Gary Patterson’s biggest beef with the CFP? It’s still a popularity contest

TCU coach Gary Patterson doesn’t trust the College Football Playoff selection committee and isn’t too fond of it using “style points” to determine the four best teams.

“I don’t think anybody trusts them,” Patterson told ESPN for an article that surveyed 62 coaches for their opinions on the playoff. “I don’t mean that in a bad way, but the people you have on it, I don’t trust anybody to recruit for me. If I just followed all of the recruiting services, I’d be fired by now.”

Patterson elaborated on his stance Tuesday, particularly with the reference of “style points” serving as a determining factor.

In Patterson’s mind, style points are another way for the committee to err on the side of a blue-blood program.

After all, his 2014 team fell out of the playoff mix — going from No. 3 to No. 6 in the final rankings — after the Frogs whipped Iowa State 55-3 in that year’s regular-season finale.

“If you’re going to go on style points, I think you need to go to eight teams because I think you’re going to leave somebody out,” Patterson said. “Here’s what I think style points sometimes means: T-shirts. How much money do we make by who we take? To be honest with you, I think that had something to do with us not getting in there ‘14. They didn’t want it to be the first playoff and TCU be the team that doesn’t sell as many T-shirts.

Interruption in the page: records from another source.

-- ==== Sys2Proof/Machine/Sync.lean ====
section
/-!
DEFINITION. Barrier squares (R305 to R308), translation invalidations (R244, R276, R432), the end of a page walk (R243) and the
performance of an access at its home (R281).
-/

namespace Sys2Proof.Machine

/-! ### Barrier squares (R305 to R308) -/

/-- Remove one entry of the barrier messages. -/
abbrev dropMsg (s : State) (idx : Nat) : State := { s with barMsgs := s.barMsgs.eraseIdx idx }

/-- Whether a message stands at its square: an arrival, or a withdrawal that has come there. -/
def atSquare (m : BarMsg) : Bool := m.op == 0 || (m.op == 2 && (m.n == 1 || (m.n == 0 && m.die == m.square / 64)))

/-- A square serves its messages in the order of their arrival (R306). -/
def squareTurn (s : State) (idx : Nat) (m : BarMsg) : Bool :=
  atSquare m && (s.barMsgs.take idx).all fun x => !(atSquare x && x.square == m.square)

/-- Messages of a square reach a die in the order in which the square sent them: releases and answers alike (R306, R308). -/
def dieTurn (s : State) (idx : Nat) (m : BarMsg) : Bool :=
  (s.barMsgs.take idx).all fun x => !((x.op == 1 || x.op == 3) && x.square == m.square && x.die == m.die)

/-- The answer of a square to a withdrawal or the refusal of an arrival (R306, R308). -/
def answerBar (s : State) (m : BarMsg) (n : Nat) (ok : Bool) : State := sendBar s (m.square / 64) m.die { m with op := 3, n := n, ok := ok }

/-- The releases of a phase that is complete: one to each die with arrivals (R306). -/
def releaseBar (s : State) (sq : Nat) (q : Square) : State :=
  (below 6 fun e => tget 0 q.cnt e != 0).foldl (fun t e =>
    sendBar t (sq / 64) e { op := 1, square := sq, die := e, core := 0, chan := 0, n := tget 0 q.cnt e, ok := true, after := 0 })
    (s.modSquare sq fun q => { q with gen := q.gen + 1, arr := 0, cnt := [], who := [], isOpen := false })

/-- SQUARE_ARRIVAL (R306). -/
def execSquareArrival (idx : Nat) (s : State) : Res :=
  .next (
    match s.barMsgs[idx]? with
    | none => s
    | some m =>
      if m.op != 0 || !squareTurn s idx m then s
      else
        let q := s.square m.square
        let n := BitVec.ofNat 16 m.n
        if q.isOpen && n != q.nexp then answerBar (dropMsg s idx) m 2 false
        else
          let t := (dropMsg s idx).modSquare m.square fun q =>
            { q with isOpen := true, nexp := n, arr := q.arr + 1, cnt := tmod 0 q.cnt m.die (· + 1), who := q.who ++ [(m.die, m.core, m.chan)] }
          if (t.square m.square).arr == n then releaseBar t m.square (t.square m.square) else t)

/-- Wake the `n` oldest waiters of a square on a die. -/
def wakeWaiters (square die : Nat) : Nat → List Waiter → List Waiter
  | _, [] => []
  | n, w :: r =>
    if n != 0 && w.square == square && w.die == die && !w.woken && !w.refused then { w with woken := true } :: wakeWaiters square die (n - 1) r
    else w :: wakeWaiters square die n r

/-- BARRIER_RELEASE (R306). -/
def execBarrierRelease (idx : Nat) (s : State) : Res :=
  .next (
    match s.barMsgs[idx]? with
    | none => s
    | some m => if m.op != 1 || !dieTurn s idx m then s else { dropMsg s idx with waiters := wakeWaiters m.square m.die m.n s.waiters })

/-- The arrival of the open phase that a withdrawal takes back: that of its waiter, or of any waiter of the core for a sweep (log 69). -/
def arrivalOf (q : Square) (m : BarMsg) : Option (Nat × Nat × Nat) :=
  if q.isOpen then q.who.find? fun x => x.1 == m.die && x.2.1 == m.core && (m.chan == 255 || x.2.2 == m.chan) else none

/-- BARRIER_WITHDRAW (R308): the die of the waiter sends it; at the square it takes the arrival out of the open phase, if it was counted there: the phase
of any other arrival has completed. A message with `n` = 2 has been sent and waits for its answer. -/
def execBarrierWithdraw (idx : Nat) (s : State) : Res :=
  .next (
    match s.barMsgs[idx]? with
    | none => s
    | some m =>
      if m.op != 2 || m.n == 2 then s
      else if !atSquare m then
        sendBar (if m.chan == 255 then dropMsg s idx else { s with barMsgs := s.barMsgs.set idx { m with n := 2 } }) m.die (m.square / 64) m
      else if !squareTurn s idx m then s
      else
        match arrivalOf (s.square m.square) m with
        | some x =>
          answerBar ((dropMsg s idx).modSquare m.square fun q =>
            { q with arr := q.arr - 1, cnt := tmod 0 q.cnt m.die (· - 1), who := q.who.erase x, isOpen := q.arr != 1 }) m 0 true
        | none => answerBar (dropMsg s idx) m 1 false)

/-- BARRIER_WITHDRAW_ANSWER (R306, R308): a withdrawn waiter is gone, a refused one raises ILLEGAL, a released one is woken by its
release. A sweep ignores the answer. -/
def execBarrierWithdrawAnswer (idx : Nat) (s : State) : Res :=
  .next (
    match s.barMsgs[idx]? with
    | none => s
    | some m =>
      if m.op != 3 || !dieTurn s idx m then s
      else if m.chan == 255 then dropMsg s idx
      else
        let mine := fun (w : Waiter) => w.square == m.square && w.core == m.core && w.chan == m.chan
        let t := dropMsg s idx
        let u := { t with barMsgs := t.barMsgs.filter fun x => !(x.op == 2 && x.n == 2 && x.square == m.square && x.core == m.core && x.chan == m.chan) }
        if m.ok then { u with waiters := dropFirst mine u.waiters }
        else if m.n == 2 then { u with waiters := mapFirst mine (fun w => { w with refused := true }) u.waiters }
        else u)

/-! ### Invalidation (R244, R276, R432) -/

/-- Whether a translation overlaps the range. -/
def invEntry (i : Inval) (e : TcEntry) : Bool := invCovers i (e.page * 2 ^ e.shift) (2 ^ e.shift)

/-- The INV packet of the invalidation in progress (R276, log 88): its number in TAG, its range in the data. -/
def invPacket (s : State) (dst : Nat) : Packet :=
  { Packet.init with ptype := pINV, src := s.inval.source, dst := dst, gen := (s.die s.inval.source).gen, tag := BitVec.ofNat 16 s.inval.n,
                     data := natLe 8 s.inval.va.toNat ++ natLe 4 s.inval.pages.toNat }

/-- Send an INV to a die; the source itself needs no packet. -/
def sendInv (s : State) (die : Nat) : State :=
  let t := { s with inval := { s.inval with sentAt := tset 0 s.inval.sentAt die (s.pace.toNat + 1) } }
  if die == s.inval.source then t else sendPacket t s.inval.source (invPacket t die)

/-- INVGO (R432): the invalidation starts, unless one is in progress. Its dies are the live ones, and each gets an INV (R276). The Market die with
the active security processor sends them (log 88). -/
def execInvgo (s : State) : Res :=
  .next (
    if s.inval.busy then s
    else
      let left := below 6 fun d => (s.die d).live && !(s.die d).removed
      left.foldl sendInv
        { s with inval := { n := s.inval.n + 1, source := fabricDie s, busy := true, va := s.regs.invva, pages := s.regs.invpages, dropped := [], waitFor := [],
                            sentAt := [], left := left } })

/-- An accepted atomic or reduction that has not left its sequencer is translated again when its entry is dropped: a page that has been remapped in the
meantime gives the new place, or a fault that its command reports in CODE (R298, log 45). -/
def translateAgain (s : State) (a : Access) : Access :=
  match a.agent, a.dest with
  | .seq c, .cmd _ _ =>
    match walkPage s (coreRoot s c) a.va true false with
    | .error f => { a with phase := .returned, code := f.1 }
    | .ok e =>
      if e.wb then a
      else if e.host && !(a.op == 0 || (a.kind == .atomic && (a.op == 9 || !a.cmp.isEmpty))) && !Config.cxlCache then { a with phase := .returned, code := cPERMISSION }
      else { a with host := e.host, addr := e.key a.va, pa := e.addr a.va, rw := e.rw, ac := e.ac, span := e.shift, remote := e.homeOf s a.va != dieOf c }
  | _, _ => a

/-- Whether an access was translated through a page that overlaps the range. -/
def invPage (r : Inval) (a : Access) : Bool := invCovers r (a.va.toNat / 2 ^ a.span * 2 ^ a.span) (2 ^ a.span)

/-- A die drops every translation that overlaps a range; the writes translated through them must reach their homes before it answers (R244). -/
def dropRange (s0 : State) (die : Nat) (r : Inval) : State :=
  let again := fun (a : Access) =>
    agentDie a.agent == die && (a.kind == .atomic || a.kind == .reduce) && a.phase == .issued && invPage r a
  let s := { s0 with accs := s0.accs.map fun a => if again a then translateAgain s0 a else a }
  let i := s.inval
  let mine := s.accs.filter fun a => agentDie a.agent == die && a.kind != .read && a.phase != .parked && !accPerformed a && invPage r a
  { s with
    cores := s.cores.map fun e =>
      (e.1, if dieOf e.1 == die then
              { e.2 with tcache := (e.2.tcache.map fun x => (x.1, x.2.filter fun t => !invEntry r t)).filter fun x => !x.2.isEmpty }
            else e.2)
    dies := tmod Die.init s.dies die fun d =>
      { d with wcache := d.wcache.filter fun e => !invCovers r (e.page * 2 ^ wcShift e.level) (2 ^ wcShift e.level) }
    inval := if r.n == i.n then
        { i with dropped := die :: i.dropped.erase die, waitFor := i.waitFor ++ (mine.map fun a => a.id).filter fun x => !i.waitFor.contains x }
      else i }

/-- The place of the first packet of a type from a die among those that have arrived at another. -/
def arrivedIdx (s : State) (die : Nat) (t : Byte) (src : Nat) : Option Nat :=
  firstIdx (fun p => p.ptype == t && p.src == src) (s.die die).arrived 0

/-- INV (R276): a die takes the INV that has reached it, or the source its own, and drops what overlaps the range. A repeated INV is harmless. -/
def execInv (die : Nat) (s : State) : Res :=
  let i := s.inval
  .next (
    if die == i.source then (if i.busy && i.left.contains die && !i.dropped.contains die then dropRange s die i else s)
    else
      match (List.range 6).findSome? fun src => arrivedIdx s die pINV src with
      | none => s
      | some idx =>
        match (s.die die).arrived[idx]? with
        | none => s
        | some p => takeArrived s die idx p fun t =>
            dropRange t die
              { Inval.init with
                n := if p.tag == BitVec.ofNat 16 i.n then i.n else i.n + 1
                source := p.src
                va := leBv 64 (slice p.data 0 8)
                pages := leBv 32 (slice p.data 8 4) })

/-- Whether the writes of a die that the invalidation waits for have been accepted by their homes. -/
def invSettled (s : State) (die : Nat) : Bool :=
  s.accs.all fun a => !s.inval.waitFor.contains a.id || agentDie a.agent != die || accPerformed a || a.phase == .accepted

/-- Try the held trap frames again (R244, R416). -/
def rewalkFrames (s : State) (p : HeldFrame → Bool) : State :=
  (s.frames.filter p).foldl (fun t f =>
    let u := { t with frames := t.frames.filter fun x => x.id != f.id }
    match u.plotOf f.core with
    | none => u
    | some q => hostwaitSeq u q f.core f.esc f.origin) s

/-- A die leaves the acknowledgement set; with the last one the invalidation completes, and held walks of its range are walked again (R244). -/
def ackInv (s : State) (die : Nat) : State :=
  let i := s.inval
  if !i.busy || !i.left.contains die then s
  else
    let left := i.left.erase die
    if left.isEmpty then
      rewalkFrames (rewalk { s with inval := { Inval.init with n := i.n } } fun w => invCovers i (w.va.toNat / 4096 * 4096) 4096) fun _ => true
    else { s with inval := { i with left := left } }

/-- INVACK (R276): the INVACK of a die has reached the source; or a die that has dropped its entries and whose writes have been accepted sends it. A
repeated INVACK finds the die gone, and one of an earlier invalidation another number. -/
def execInvack (die : Nat) (s : State) : Res :=
  let i := s.inval
  .next (
    match arrivedIdx s i.source pINVACK die with
    | some idx =>
      match (s.die i.source).arrived[idx]? with
      | none => s
      | some p => takeArrived s i.source idx p fun t => if p.tag == BitVec.ofNat 16 i.n then ackInv t die else t
    | none =>
      if !i.busy || !i.dropped.contains die || !invSettled s die then s
      else if die == i.source then ackInv { s with inval := { i with dropped := i.dropped.erase die } } die
      else
        sendPacket { s with inval := { i with dropped := i.dropped.erase die } } die
          { Packet.init with ptype := pINVACK, src := die, dst := i.source, gen := (s.die die).gen, tag := BitVec.ofNat 16 i.n })

/-- INV_RESEND_TIMER (R276): a die that has not answered within 10 µs of its INV gets it again. -/
def execInvResendTimer (die : Nat) (s : State) : Res :=
  .next (
    let i := s.inval
    if !i.busy || !i.left.contains die || die == i.source || s.pace.toNat < tget 0 i.sentAt die - 1 + 10000 then s
    else sendInv s die)

/-- WB_REWALK (R244): in any case every 10 µs. `walk` numbers a held walk or a held trap frame. -/
def execWbRewalk (walk : Nat) (s : State) : Res :=
  .next (rewalkFrames (rewalk s fun w => w.id == walk && match w.heldAt with | some t => Nat.ble 10000 (s.pace - t).toNat | none => false)
    fun f => f.id == walk && Nat.ble 10000 (s.pace - f.since).toNat)

/-! ### Walks and accesses -/

/-- Walks that a walker serves: 128 at once, further misses in arrival order (R243). -/
def walkServed (s : State) (w : Walk) : Bool :=
  ((s.walks.filter fun x => x.fault.isNone && dieOf x.core == dieOf w.core).take 128).any fun x => x.id == w.id

/-- PAGE_WALK_COMPLETE (R243, R244): the reads of the walk cross the fabric where an entry is homed on another die (R247); the translation enters the cache of its core; a store to a page with WB waits; a fault is kept for
the attempt that meets it, because a cache holds none. -/
def execPageWalkComplete (walk : Nat) (s : State) : Res :=
  .next (
    match s.walks.find? fun w => w.id == walk with
    | none => s
    | some w =>
      if w.fault.isSome || w.heldAt.isSome || !walkServed s w then s
      else
        match walkTraffic s (dieOf w.core) w.root w.va with
        | none => s
        | some (s1, lost) =>
          let (ans, u) := if lost then (.error (cCAUSALGAP, false), s1) else walkDie s1 (dieOf w.core) w.root w.va w.store w.fetch
          let keep := fun (f : Walk → Walk) => { u with walks := mapFirst (fun x => x.id == walk) f u.walks }
          match ans with
          | .error f => stampReady (resolveParked (keep fun x => { x with fault := some f }) w.core)
          | .ok e =>
            if w.store && e.wb then keep fun x => { x with heldAt := some s.pace }
            else
              let t : State := { u with walks := dropFirst (fun x => x.id == walk) u.walks }
              stampReady (resolveParked (t.modCore w.core fun k => tcTouch k e) w.core))

/-- ACCESS_PERFORMED (R281): an access of the home's own die is performed when its agent's order allows and its bridge has a slot for it (R237); a remote one leaves as a packet; a write that
a host port has accepted is completed by the host, after those accepted before it. -/
def execAccessPerformed (acc : Nat) (s : State) : Res :=
  .next (
    match s.accs.find? fun a => a.id == acc with
    | none => s
    | some a =>
      if a.phase == .accepted then (if s.hostPend.head? == some acc then stampReady (performNow s a .returned) else s)
      else if a.phase != .issued then s
      else
        let t := probeRelease s a
        if needsProbes t a || !mayGo t a || !(a.remote || bridgeTurn t a) then t
        else if a.remote then tryStamp t a
        else stampReady (performAccess t a .returned))

end Sys2Proof.Machine
end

“In seven days, all of a sudden, three teams played so much better than we did after we won 55-3? So I don’t think it’s about style points at all. I think it’s about a lot of other things.

“But what I was told was that we’re going to a committee so that we can choose the four best teams. Period.”

The Big 12 didn’t have a conference championship game that season, though, which was another “data point” the committee used against TCU and Baylor in deciding the top four teams.

Now the conference has that “13th” data point and it has helped Oklahoma reach the CFP in three of the past four years. But Patterson brushed off the notion TCU would’ve gotten in had it won a Big 12 title game.

“I don’t know that to be true, either,” Patterson said. “That’s what they said — you needed the 13th data point. I beat Oklahoma. I beat Texas. You beat all the teams. Why is it that I have to have one more ballgame to show I had a good football team?

“I had coaches at those places that got into the playoffs tell me they’re glad they didn’t have to play us. That we didn’t get in.”

Instead, Ohio State moved to the No. 4 spot and won the championship by knocking off Alabama and Oregon.

This season is a good example why eight teams are needed, he said. Ohio State is No. 1, followed by unbeatens LSU, Alabama and Penn State. Defending champion Clemson is fifth at 9-

“All of us can generally pick the top two,” Patterson said. “I think they’re going to have a lot of trouble this year, to be honest with you, ‘cause I think there’s six to eight teams. I’d really like to see eight teams get after it and see who would come out on the other end.”